Биографии и мемуары часто бывают трагическими. ХХ век сломал множество судеб, и в своих воспоминаниях свидетели страшных событий пишут о том времени откровенно, не скупясь на подробности.

Такие книги ценны тем, что мы можем, читая их, получить всестороннее, развернутое представление о том, что когда-то происходило, превратиться в свидетелей самых разных событий. Этим уникальным качеством - способностью погрузить читателя в то время, которое он не застал, - обладают все мемуары из нашей сегодняшней подборки.

47 лет назад, 29 июля 1967 года, в Париже умер Александр Ват. Поэт, один из основателей польского футуризма, он шестнадцать лет мучился тяжелой болезнью. И, не в силах дальше выносить страшную боль, Ват покончил с собой.

Его жизнь была полной лишений - но и свершений. Как и многие на заре ХХ века, он был увлечен и очарован коммунизмом, который на какое-то время стал для него новой религией. "Литературный ежемесячник", созданный Ватом, даже называли "лабораторией марксизма". В юности поэт буквально бредил идеями русской революции, а затем проникся и русским футуризмом: широко известно о тесной дружбе Вата с Маяковским и Хлебниковым.

За свою пылкую влюбленность в русский коммунизм Александр Ват расплатился жизнью. Многочисленные аресты, подвалы Лубянки, саратовская и киевская тюрьмы, ссылка в Казахстан превратили этого крепкого и уверенного в себе человека в немощного старика, бесконечными днями лелеявшего мысль о самоубийстве.

Едва ли не каждая строчка в его автобиографии "Мой век" - это мольба о прощении за наивную веру в идеи, которые сгубили множество людей и самого Вата. В 1963 году, когда он уже был очень болен, Александр буквально надиктовал свои мемуары Чеславу Милошу - поэту и переводчику, эмигрировавшему из коммунистической Польши в США. И это очень пронзительная книга, повествующая о человеке, который однажды ошибся в выборе идеалов.

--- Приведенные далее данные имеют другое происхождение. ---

-- ==== Sys2Proof/Certificates/Slice0/Obligations.lean ====
section
/-! DEFINITION. The statements for the provers. Each docstring names the rule of spec/ it formalises, or says which clause is the
model's or the spec's own choice and names the log entry. -/

set_option autoImplicit false

open Sys2Proof Sys2Proof.Machine

/-! ## The codec (30_encoding.md) -/

/-- 30_encoding.md R52: the two fields of a Word, by division truncating toward zero; the operand of an instruction is the second
field as it stands; and the rule's examples. -/
def Obligations.CodecTruncatesTowardZero : Prop :=
  (∀ w : Int, inWord w →
    codecDecode w = (w.tdiv 100, w.tmod 100) ∧
    (0 ≤ w → codecDecode w = (w / 100, w % 100)) ∧
    (w ≤ 0 → codecDecode w = (-((-w) / 100), -((-w) % 100))) ∧
    (∀ i, decode w = .ok i → (i.operand : Int) = w.tmod 100)) ∧
  codecDecode 2007 = (20, 7) ∧ codecDecode 4300 = (43, 0) ∧ codecDecode 99 = (0, 99) ∧ codecDecode 0 = (0, 0) ∧
  codecDecode (-2007) = (-20, -7) ∧ codecDecode (-99) = (0, -99) ∧ codecDecode 9999 = (99, 99) ∧
  codecDecode (-9999) = (-99, -99)

/-- 30_encoding.md R54: decode of encode for every legal opcode and operand, encode of decode for every Word, decode is injective,
and the rule's counterexample for a negative operand. -/
def Obligations.CodecRoundTrip : Prop :=
  (∀ o ∈ legalOpcodes, ∀ a : Int, 0 ≤ a → a ≤ 99 → codecDecode (codecEncode o a) = (o, a)) ∧
  (∀ w : Int, inWord w → w.tdiv 100 * 100 + w.tmod 100 = w) ∧
  (∀ v w : Int, inWord v → inWord w → codecDecode v = codecDecode w → v = w) ∧
  codecEncode 20 (-7) = 1993 ∧ codecDecode 1993 = (19, 93)

/-- Decode and encode agree on instructions: for every well-formed instruction, with its operand at every value. -/
def Obligations.DecodeOfEncode : Prop :=
  ∀ i : Instr, i.WellFormed → decode (encode i) = .ok i

/-- 30_encoding.md R55: each instruction is selected by exactly the hundred Words of its opcode, and its operand is what is left. -/
def Obligations.WordsOfEachInstruction : Prop :=
  ∀ (w : Int) (i : Instr), inWord w →
    (decode w = .ok i ↔
      match i with
      | .read a => a ≤ 99 ∧ w = 1000 + a
      | .write a => a ≤ 99 ∧ w = 1100 + a
      | .load a => a ≤ 99 ∧ w = 2000 + a
      | .store a => a ≤ 99 ∧ w = 2100 + a
      | .add a => a ≤ 99 ∧ w = 3000 + a
      | .subtract a => a ≤ 99 ∧ w = 3100 + a
      | .divide a => a ≤ 99 ∧ w = 3200 + a
      | .remainder a => a ≤ 99 ∧ w = 3300 + a
      | .multiply a => a ≤ 99 ∧ w = 3400 + a
      | .branch a => a ≤ 99 ∧ w = 4000 + a
      | .branchneg a => a ≤ 99 ∧ w = 4100 + a
      | .branchzero a => a ≤ 99 ∧ w = 4200 + a
      | .halt a => a ≤ 99 ∧ w = 4300 + a)

/-- 30_encoding.md R56, its list of the illegal Words: those, and no others, are rejected, by the name of their opcode. -/
def Obligations.IllegalWordsAreRejected : Prop :=
  ∀ w : Int, inWord w →
    (decode w = .error (.unknownOpcode (w.tdiv 100) (w.tmod 100)) ↔
      w ≤ 999 ∨ (1200 ≤ w ∧ w ≤ 1999) ∨ (2200 ≤ w ∧ w ≤ 2999) ∨ (3500 ≤ w ∧ w ≤ 3999) ∨ 4400 ≤ w)

/-- 30_encoding.md R57: a legal opcode implies an operand in 0..99; a negative operand occurs only with an opcode that is zero or
negative and illegal; and all hundred operands of each legal opcode are valid instructions. -/
def Obligations.LegalOpcodeHasAddress : Prop :=
  ∀ w : Int, inWord w →
    (w.tdiv 100 ∈ legalOpcodes → 1000 ≤ w ∧ 0 ≤ w.tmod 100 ∧ w.tmod 100 ≤ 99) ∧
    (w.tmod 100 < 0 → w.tdiv 100 ≤ 0 ∧ w.tdiv 100 ∉ legalOpcodes) ∧
    (∀ o ∈ legalOpcodes, ∀ a : Nat, a ≤ 99 → ∃ i, decode (o * 100 + a) = .ok i ∧ i.operand = a)

/-- A sanity statement: Words written out from the opcode table (30_encoding.md R55) decode to what they stand for. -/
def Obligations.KnownWordsDecode : Prop :=
  decode 1007 = .ok (.read 7) ∧ decode 2107 = .ok (.store 7) ∧ decode 3499 = .ok (.multiply 99) ∧
  decode 4203 = .ok (.branchzero 3) ∧ decode 4300 = .ok (.halt 0)

/-! ## The cycle (40_cycle.md) -/

/-- 40_cycle.md R73, R74: a step runs the decoded instruction, from the state in which the latch holds the fetched Word and its two
fields and nothing else is changed; and where no instruction decodes, the latch shows the offending Word in the end. -/
def Obligations.StepRunsDecodedInstruction : Prop :=
  ∀ s : State, s.es = .running → s.ip < 100 →
    (∀ i, decode (s.programWord s.ip) = .ok i →
      step s = exec i { s with
        ir := s.programWord s.ip
        opc := (s.programWord s.ip).tdiv 100
        opd := (s.programWord s.ip).tmod 100 }) ∧
    (∀ e, decode (s.programWord s.ip) = .error e →
      ∃ t, step s = .next t ∧ t.ip = s.ip ∧ t.ir = s.programWord s.ip ∧
        t.opc = (s.programWord s.ip).tdiv 100 ∧ t.opd = (s.programWord s.ip).tmod 100)

/-- 60_exceptions.md R175 with 30_encoding.md R56: an illegal Word, once latched, ends the run. The latch `fc` is the spec's own
decision D5 (log 7). -/
def Obligations.UnknownOpcodeEndsRun : Prop :=
  ∀ s : State, s.es = .running → s.ip < 100 → (s.programWord s.ip).tdiv 100 ∉ legalOpcodes →
    step s = .next (s.fetched.faulted .unknownOpcode)

/-- 40_cycle.md R72 and 60_exceptions.md R177: past the last address nothing is fetched, and the run ends with the latch as it was.
The latch `fc` is the spec's own decision D5 (log 7). -/
def Obligations.RunningOffTheEndFaults : Prop :=
  ∀ s : State, s.es = .running → 100 ≤ s.ip → step s = .next (s.faulted .programBoundsExceeded)

/-- 40_cycle.md R70: outside a run no cycle runs and nothing changes, and no step makes the machine run. That a step which does
nothing is a next state is the model's choice (log 6). -/
def Obligations.NoCycleOutsideARun : Prop :=
  ∀ s : State,
    (s.es ≠ .running → step s = .next s) ∧ (∀ t, step s = .next t → t.es = .running → s.es = .running)

/-- 60_exceptions.md R180: an ended machine never moves again, whatever the number of steps. The spec's decision D9 (log 6, log 11). -/
def Obligations.EndedMachineNeverMoves : Prop :=
  ∀ (n : Nat) (s : State), s.Ended → runSteps n s = .next s

/-- 40_cycle.md R76: where `ip` is at the end of a cycle, and which handlers end the run. A READ that is blocked has
no step, so it ends no cycle (R91). -/
def Obligations.IpMovesByTheTable : Prop :=
  ∀ s t : State, s.es = .running → step s = .next t →
    (t.es = .running ∨ (t.ip = s.ip ∧ (t.es = .haltedFault ∨ t.es = .haltedNormal))) ∧
    (t.es = .haltedNormal ↔ s.ip < 100 ∧ ∃ a, decode (s.programWord s.ip) = .ok (.halt a)) ∧
    t.ip =
      if s.ip < 100 then
        match decode (s.programWord s.ip) with
        | .ok (.read _) => s.ip + 1
        | .ok (.write _) => s.ip + 1
        | .ok (.load _) => s.ip + 1
        | .ok (.store _) => s.ip + 1
        | .ok (.add _) => if t.es = .haltedFault then s.ip else s.ip + 1
        | .ok (.subtract _) => if t.es = .haltedFault then s.ip else s.ip + 1
        | .ok (.divide _) => if t.es = .haltedFault then s.ip else s.ip + 1
        | .ok (.remainder _) => if t.es = .haltedFault then s.ip else s.ip + 1
        | .ok (.multiply _) => if t.es = .haltedFault then s.ip else s.ip + 1
        | .ok (.branch a) => a
        | .ok (.branchneg a) => if s.acc < 0 then a else s.ip + 1
        | .ok (.branchzero a) => if s.acc = 0 then a else s.ip + 1
        | .ok (.halt _) => s.ip
        | .error _ => s.ip
      else s.ip

/-- 60_exceptions.md R171, R178: when a cycle faults, and with which kind. The latch `fc` is the spec's own decision D5 (log 7). -/
def Obligations.WhenACycleFaults : Prop :=
  ∀ s t : State, s.es = .running → s.fc = none → step s = .next t →
    t.fc =
      (if s.ip < 100 then
        match decode (s.programWord s.ip) with
        | .ok (.add a) => if inWord (s.acc + s.dataWord a) then none else some .arithmeticOverflow
        | .ok (.subtract a) => if inWord (s.acc - s.dataWord a) then none else some .arithmeticOverflow
        | .ok (.multiply a) => if inWord (s.acc * s.dataWord a) then none else some .arithmeticOverflow
        | .ok (.divide a) => if s.dataWord a = 0 then some .divisionByZero else none
        | .ok (.remainder a) => if s.dataWord a = 0 then some .remainderByZero else none
        | .ok _ => none
        | .error _ => some .unknownOpcode
      else some .programBoundsExceeded) ∧
    (t.fc ≠ none ↔ t.es = .haltedFault)

/-- 60_exceptions.md R176, R179: a fault changes nothing but `es`, `fc` and, where the cycle fetched, the latch. The latch `fc` is
the spec's own decision D5 (log 7). -/
def Obligations.FaultChangesNothingElse : Prop :=
  ∀ s t : State, s.es = .running → step s = .next t → t.es = .haltedFault →
    (100 ≤ s.ip ∧ t = s.faulted .programBoundsExceeded) ∨
    (s.ip < 100 ∧ ∃ k, k ≠ .programBoundsExceeded ∧ t = s.fetched.faulted k)

/-- 70_reset_and_hazards.md R209: a run ends normally only by executing HALT, one of the Words 4300..4399, and then always. -/
def Obligations.NormalEndOnlyByHalt : Prop :=
  ∀ s t : State, s.es = .running → step s = .next t →
    (t.es = .haltedNormal ↔ s.ip < 100 ∧ 4300 ≤ s.programWord s.ip ∧ s.programWord s.ip ≤ 4399)

/-! ## Input and output (41_io.md) -/

/-- 41_io.md R90: READ consumes candidates up to the first valid one, stores that one and advances; nothing else changes. The
candidates before it are unparsable or out of range (the sentinel -99999 among them). -/
def Obligations.ReadStoresFirstValidCandidate : Prop :=
  ∀ (a : Nat) (s : State) (bad rest : List Candidate) (v : Int), a ≤ 99 → storeCanonical s.store →
    (∀ c ∈ bad, c = .unparsable ∨ ∃ x, c = .value x ∧ (x < -9999 ∨ 9999 < x)) →
    -9999 ≤ v → v ≤ 9999 → s.input = bad ++ .value v :: rest →
    decode (1000 + a) = .ok (.read a) ∧
    ∃ st, exec (.read a) s = .next { s with store := st, input := rest, ip := s.ip + 1 } ∧ StoredAt s.store st a v

/-- 41_io.md R91: where the input holds no valid candidate, READ has no step. This is the spec's own decision D17; that "no step" is
written as the reason `stuckInRead` is the model's choice (log 15). -/
def Obligations.ReadWaitsForInput : Prop :=
  ∀ (a : Nat) (s : State), a ≤ 99 →
    (∀ c ∈ s.input, c = .unparsable ∨ ∃ x, c = .value x ∧ (x < -9999 ∨ 9999 < x)) →
    exec (.read a) s = .fault .stuckInRead

/-- 41_io.md R91, 40_cycle.md R78, 70_reset_and_hazards.md R210: a machine blocked in READ has no step, and its run has not ended; more
invalid candidates leave it blocked; its registers are those of R78, the latch holding the READ; and with a valid candidate the READ
completes, from the blocked machine as from the one that has the rejected candidates still before it. The spec's own decision D17;
the form of the wait is the model's choice (log 15). -/
def Obligations.WaitingReadNeverProceeds : Prop :=
  ∀ s : State, s.WaitsInRead →
    (∀ n, runSteps (n + 1) s = .fault .stuckInRead) ∧ ¬ s.Ended ∧
    (∀ cs : List Candidate, (∀ c ∈ cs, c = .unparsable ∨ ∃ x, c = .value x ∧ (x < -9999 ∨ 9999 < x)) →
      (s.supply cs).WaitsInRead ∧ step (s.supply cs) = .fault .stuckInRead) ∧
    (s.blockedInRead = { s.fetched with input := [] } ∧ s.blockedInRead.opc = 10 ∧ s.blockedInRead.WaitsInRead) ∧
    (∀ (v : Int) (rest : List Candidate), inWord v → storeCanonical s.store →
      ∃ (u : State) (a : Nat), decode (s.programWord s.ip) = .ok (.read a) ∧
        step (s.supply (.value v :: rest)) = .next u ∧ step (s.blockedInRead.supply (.value v :: rest)) = .next u ∧
        u.ip = s.ip + 1 ∧ u.input = rest ∧ u.es = .running ∧ StoredAt s.store u.store a v)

Но, наверное, еще более яркой и трагической книгой стали мемуары вдовы Вата - Оли Ватовой. "Все самое важное" - это, конечно, история любви и самоотверженности, но еще это - дневник эпохи, горький рассказ о сломанных судьбах, предательстве, крушении мифов, жизни с постоянной оглядкой на прошлое.

 title=

Александр Ват значил для Оли все. Она пишет, что жизнь ее началась с Александра и им закончилась, хотя она пережила мужа на двадцать четыре года. После его смерти все свое время она посвящала созданию правдивого портрета Александра, и этим портретом стала книга воспоминаний о нем.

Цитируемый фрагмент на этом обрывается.